Шрифт:
Интервал:
Закладка:
Лев бросился вперед, прижимаясь к земле и рыча, из его раскрытой пасти с длинными желтыми клыками вырывались потрясающие звуки. Шаса встал прочнее, поднял ружье, но выстрелить не успел, за ним послышался резкий треск маленького «винчестера», и лев рухнул, застигнутый в прыжке, головой вперед, переворачиваясь; он упал на бок, обнажив мягкую, желтую, цвета сливочного масла шерсть на брюхе, его лапы вытянулись и расслабились, кривые когти медленно втянулись, длинный розовый язык вывалился из раскрытой пасти, и гнев ушел из светлых желтых глаз. Из крошечной пулевой раны между глазами вытекала тонкая струйка крови, капала со лба и исчезала в шерсти.
Шаса ошеломленно опустил ружье и оглянулся.

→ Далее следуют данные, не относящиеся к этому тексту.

-- accumulator rows ---------------------------------------------------------------------------------------------------

/-- What a lane of an accumulator instruction with a per-lane address comes to. -/
def laneOf (r : TileM State) : LaneDo :=
  match r with
  | .ok s => .go s
  | .error (.wait f) => .wait f
  | .error (.trap ts) => match ts with | t :: _ => .trap t | [] => .wait id

/-- Per-lane accesses of a tile-engine instruction: a fault parks only its lane (R345). -/
def tileLanes (x : Ctx) (s : State) (step : Ctx → State → Nat → TileM State) : TileM (State × List Trap) :=
  match eachLane x (fun s l => laneOf (step { x with act := BitVec.twoPow 32 l } s l)) s with
  | .ok r => .ok r
  | .error f => .error (.wait f)

/-- ACC.LD (R356). -/
def execAccLd (t : Nib) (a : VReg) (sub : Bool) (q : BitVec 2) (s : State) : Out :=
  let e := extent sub q
  tileInstr (.accLd t a sub q) s (fun x s =>
    (tileAcc x s t.toNat .wr).bind (fun s => tileLanes x s (fun x s l =>
      (tileRead x s (x.rd s l a).toNat (4 * e.2)).bind (fun r =>
        (tileAsk x r.2 [] [] (accRows x t.toNat e.1 e.2)).map (fun s =>
          cleanRows (s.modUnit x.u (fun y => y.setAcc t.toNat l e.1 (wordsOf r.1 e.2))) x.u (accRows x t.toNat e.1 e.2))))))

/-- ACC.ST (R356). -/
def execAccSt (t : Nib) (a : VReg) (sub : Bool) (q : BitVec 2) (s : State) : Out :=
  let e := extent sub q
  tileInstr (.accSt t a sub q) s (fun x s =>
    (tileAcc x s t.toNat .rd).bind (fun s => tileLanes x s (fun x s l =>
      (tileRows x s (accRows x t.toNat e.1 e.2)).bind (fun s =>
        tileWrite x s (x.rd s l a).toNat
          ((List.range e.2).flatMap (fun n => leBytes ((s.unit x.u).accAt t.toNat l (e.1 + n)).toNat 4))))))

/-- ACC.ZERO (R356). -/
def execAccZero (t : Nib) (sub : Bool) (q : BitVec 2) (s : State) : Out :=
  let e := extent sub q
  tileInstr (.accZero t sub q) s (fun x s =>
    (tileAcc x s t.toNat .wr).bind (fun s =>
    (tileAsk x s [] [] (accRows x t.toNat e.1 e.2)).map (fun s =>
      (cleanRows (s.modUnit x.u (fun y => (lanesOf x.act).foldl (fun y l => y.setAcc t.toNat l e.1 (List.replicate e.2 0)) y)) x.u
        (accRows x t.toNat e.1 e.2), []))))

/-- Bits of an element of a CVT.S destination in memory (R232). -/
def sfmtBits : SFmt → Nat | .bf16 | .f16 => 16 | .e2m1 | .i4 => 4 | _ => 8

/-- Elements packed in memory, element 0 lowest (R232). -/
def packElems (w : Nat) (vs : List Word) : List Byte :=
  leBytes (((List.range vs.length).zip vs).foldl (fun n e => n + e.2.toNat % 2 ^ w * 2 ^ (w * e.1)) 0) (vs.length * w / 8)

/-- One lane of ACC.CVT (R242, R243, R357). -/
def accCvtLane (dst : SFmt) (t : Nib) (a : VReg) (inf fpm : Bool) (rm : BitVec 2) (e : Nat × Nat) (x : Ctx) (s : State) (l : Nat) : TileM State :=
  (tileRows x s (accRows x t.toNat e.1 e.2)).bind (fun s =>
    let r := if fpm then x.round s l .fpm else roundOf rm
    let one := fun (st : List Word × LaneFx) (n : Nat) =>
      let y := cvtS ((s.unit x.u).accAt t.toNat l (e.1 + n)) (x.rdi s l a 1) (x.rdi s l a 2) dst r inf (st.2.amax.getD (x.fibre s l).amax)
      (st.1 ++ [y.res], { st.2 with flags := st.2.flags ||| y.flags, amax := some y.amax, sats := st.2.sats + y.sat.toNat })
    let st := (List.range e.2).foldl one ([], {})
    (tileWrite x s (x.rd s l a).toNat (packElems (sfmtBits dst) st.1)).map (fun s => applyLanes x (fun _ => st.2) s))

/-- ACC.CVT (R357). -/
def execAccCvt (dst : SFmt) (t : Nib) (a : VReg) (inf fpm : Bool) (rm : BitVec 2) (sub : Bool) (q : BitVec 2) (s : State) : Out :=
  tileInstr (.accCvt dst t a inf fpm rm sub q) s (fun x s =>
    (tileAcc x s t.toNat .rd).bind (fun s => tileLanes x s (accCvtLane dst t a inf fpm rm (extent sub q))))

-- planes and the codebook --------------------------------------------------------------------------------------------

/-- Element `n` of a k-row as the lanes hold it (R358): lane n / 4, and its place there. -/
def planeReg (w n : Nat) : Nat × Nat := if w = 16 then (n % 4 / 2, 16 * (n % 2)) else (0, w * (n % 4))

/-- PLANE (R358). -/
def execPlane (d a : VReg) (f : PFmt) (s : State) : Out :=
  tileInstr (.plane d a f) s (fun x s =>
    let p := pfmtPlanes f
    let code := fun n => let k := planeReg p.width n; bits (x.supply s (n / 4) (d + BitVec.ofNat 7 k.1)).toNat k.2 p.width
    (tileWrite x s (x.lowRd s a 0) (p.pack code)).map (fun s => (s, [])))

/-- UNPLANE (R358). -/
def execUnplane (d a : VReg) (f : PFmt) (s : State) : Out :=
  let i := Instr.unplane d a f
  tileInstr i s (fun x s =>
    let p := pfmtPlanes f
    (tileRead x s (x.lowRd s a 0) (16 * p.count)).map (fun r =>
      let ps := planesOf r.1 p.count
      let word := fun l j => BitVec.ofNat 32 ((List.range 4).foldl (fun v c =>
        let k := planeReg p.width (4 * l + c)
        if k.1 = j then v + p.gather (column ps (4 * l + c)) * 2 ^ k.2 else v) 0)
      (wroteRegs x i (applyLanes x (fun l =>
        { regs := (List.range (if p.width = 16 then 2 else 1)).map (fun j => (d.toNat + j, word l j)) }) r.2), [])))

/-- CB.LD (R359). -/
def execCbLd (a : VReg) (s : State) : Out :=
  tileInstr (.cbLd a) s (fun x s =>
    (tileRead x s (x.lowRd s a 0) 512).map (fun r =>
      (r.2.modUnit x.u (fun y => { y with
        book := (List.range 256).foldl (fun m k => SMap.set 0 m k (BitVec.ofNat 16 (leNat ((r.1.drop (2 * k)).take 2)))) y.book }), [])))

-- holding the engine -------------------------------------------------------------------------------------------------

/-- The governor of a die would grant to a unit now (R221): its served grant, or a free grant with no earlier request queued. -/
def grants (d : Die) (u : Nat) : Bool :=
  d.served.any (fun e => e.1 == u) || (decide (d.held.length + d.served.length < d.hcap) && (d.queue = [] || d.queue.head? == some u))

/-- Take the grant and the engine (R221, R346). -/
def takeEngine (s : State) (u : Nat) : State :=
  let k := (s.unit u).at_
  let s := s.modDie (dieOf k) (fun d => { d with held := d.held ++ [u], served := d.served.filter (fun e => e.1 != u), queue := d.queue.filter (fun v => v != u) })
  let s := s.modCore k (fun c => { c with engine := some u })
  s.modUnit u (fun y => { y with engQueued := false, engPower := false, engBusy := false })

/-- Give up the engine and the grant (R221, R346). -/
def freeEngine (s : State) (u : Nat) : State :=
  let k := (s.unit u).at_
  if (s.core k).engine = some u && (s.unit u).core.isSome then
    (s.modCore k (fun c => { c with engine := none })).modDie (dieOf k) (fun d => { d with held := d.held.erase u })
  else s

/-- ENG.ACQ for a unit (Table 9-7): the state after it, and whether it succeeded. -/
def engAcq (s : State) (u : Nat) : State × Bool :=
  let k := (s.unit u).at_
  match (s.core k).engine with
  | some v =>
    if v = u then (s.modUnit u (fun y => { y with engPower := false, engBusy := false }), true)
    else (s.modUnit u (fun y => { y with engBusy := true, engPower := false }), false)
  | none =>
    if grants (s.die (dieOf k)) u then (takeEngine s u, true)
    else (((s.modDie (dieOf k) (fun d => if d.queue.contains u then d else { d with queue := d.queue ++ [u] })).modUnit u
      (fun y => { y with engQueued := true, engPower := true, engBusy := false })), false)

Рядом с ним стоял Гарри, достававший головой Шасе до груди, в полумраке под деревьями поблескивали очки, маленький «винчестер» еще был прижат к плечу, лицо напряженное и смертельно бледное.
– Ты его убил, – тупо сказал Шаса. – Ты не ушел – и убил его.
Он медленно прошел вперед и остановился у туши людоеда. Удивленно покачал головой и снова посмотрел на сына. Так и не опустив ружья, Гарри трясся от запоздалого ужаса. Шаса окунул палец в кровь из раны на лбу людоеда и подошел к Гарри. И нанес на лоб и щеки мальчика ритуальные полоски.
– Теперь ты мужчина, и я горжусь тобой.
На щеки Гарри медленно возвращалась краска, губы перестали дрожать, лицо засветилось. Это было выражение такой гордости и невыразимой радости, что Шаса почувствовал, как у него перехватывает горло и на глазах выступают слезы.
Все слуги пришли из лагеря посмотреть на льва и послушать, как Шаса рассказывает об охоте. Затем при свете фонарей они перенесли тушу льва. Пока с него снимали шкуру, все пели охотничью песню в честь Гарри.
Шон разрывался между недоверчивым восхищением и глубокой завистью к брату, а Майкл не скупился на похвалы. Когда наконец далеко за полночь Шаса приказал ложиться спать, Гарри отказался стирать с лица засохшую львиную кровь. За завтраком на его улыбающемся грязном лице все еще виднелись кровавые полосы, и Майкл вслух прочел героическую поэму, которую написал в честь брата. Она начиналась так:
Легкие его готовы ревом заполнить небо, Дыхание его горячо, как кузнечный горн, Глаза желты, как полная луна, И полны алчности к человеческой плоти…Шаса слушал, скрывая улыбку, и потом хлопал так же громко, как все остальные. После завтрака пошли смотреть, как в тени обрабатывают растянутую и закрепленную колышками львиную шкуру: соскребают желтый подкожный жир и натирают солью и квасцами.
– А я все равно считаю, что он умер от разрыва сердца.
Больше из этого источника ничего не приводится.